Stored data
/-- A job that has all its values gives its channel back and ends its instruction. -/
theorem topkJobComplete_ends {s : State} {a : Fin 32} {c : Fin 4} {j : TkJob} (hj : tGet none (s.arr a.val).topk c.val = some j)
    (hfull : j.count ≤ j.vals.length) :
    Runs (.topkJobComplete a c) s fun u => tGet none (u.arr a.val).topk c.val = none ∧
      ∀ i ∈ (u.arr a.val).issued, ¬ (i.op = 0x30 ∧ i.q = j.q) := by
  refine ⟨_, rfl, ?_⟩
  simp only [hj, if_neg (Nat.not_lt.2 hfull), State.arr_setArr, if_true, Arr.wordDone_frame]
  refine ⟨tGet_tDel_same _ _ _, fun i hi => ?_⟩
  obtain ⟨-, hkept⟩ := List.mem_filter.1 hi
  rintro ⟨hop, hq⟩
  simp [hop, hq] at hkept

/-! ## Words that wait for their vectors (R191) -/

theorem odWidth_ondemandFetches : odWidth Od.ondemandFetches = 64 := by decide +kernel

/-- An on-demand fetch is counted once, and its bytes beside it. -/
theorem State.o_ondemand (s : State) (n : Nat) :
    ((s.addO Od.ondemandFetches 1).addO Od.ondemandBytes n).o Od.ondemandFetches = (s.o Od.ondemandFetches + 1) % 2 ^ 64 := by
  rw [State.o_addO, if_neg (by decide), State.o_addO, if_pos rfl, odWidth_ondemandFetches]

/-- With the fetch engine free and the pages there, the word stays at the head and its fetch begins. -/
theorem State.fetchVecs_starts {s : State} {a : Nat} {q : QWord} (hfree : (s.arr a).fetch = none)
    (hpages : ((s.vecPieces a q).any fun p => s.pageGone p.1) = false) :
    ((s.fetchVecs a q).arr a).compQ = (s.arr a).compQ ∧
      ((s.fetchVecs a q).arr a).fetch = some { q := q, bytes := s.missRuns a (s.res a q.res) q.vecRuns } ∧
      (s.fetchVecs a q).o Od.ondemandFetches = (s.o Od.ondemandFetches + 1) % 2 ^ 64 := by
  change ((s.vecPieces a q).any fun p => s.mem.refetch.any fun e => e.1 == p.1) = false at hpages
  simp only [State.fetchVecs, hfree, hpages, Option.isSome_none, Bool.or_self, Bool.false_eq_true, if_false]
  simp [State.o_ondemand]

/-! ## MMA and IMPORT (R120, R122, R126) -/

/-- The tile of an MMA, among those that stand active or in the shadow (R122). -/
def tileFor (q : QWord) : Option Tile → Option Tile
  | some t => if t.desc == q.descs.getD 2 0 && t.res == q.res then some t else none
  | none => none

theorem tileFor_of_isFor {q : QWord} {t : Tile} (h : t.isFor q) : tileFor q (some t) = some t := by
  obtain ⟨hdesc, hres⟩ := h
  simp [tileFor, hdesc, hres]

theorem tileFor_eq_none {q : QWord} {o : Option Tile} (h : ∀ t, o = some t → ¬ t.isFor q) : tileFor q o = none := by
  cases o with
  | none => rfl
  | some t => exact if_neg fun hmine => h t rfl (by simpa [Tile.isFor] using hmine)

Task item:
Reprint exactly the lines above that start at the one with "Runs (.topkJobComplete a" and end at the one with "refine ⟨_, rfl, ?_⟩", keeping both and adding none.

Written solution:
    Runs (.topkJobComplete a c) s fun u => tGet none (u.arr a.val).topk c.val = none ∧
      ∀ i ∈ (u.arr a.val).issued, ¬ (i.op = 0x30 ∧ i.q = j.q) := by
  refine ⟨_, rfl, ?_⟩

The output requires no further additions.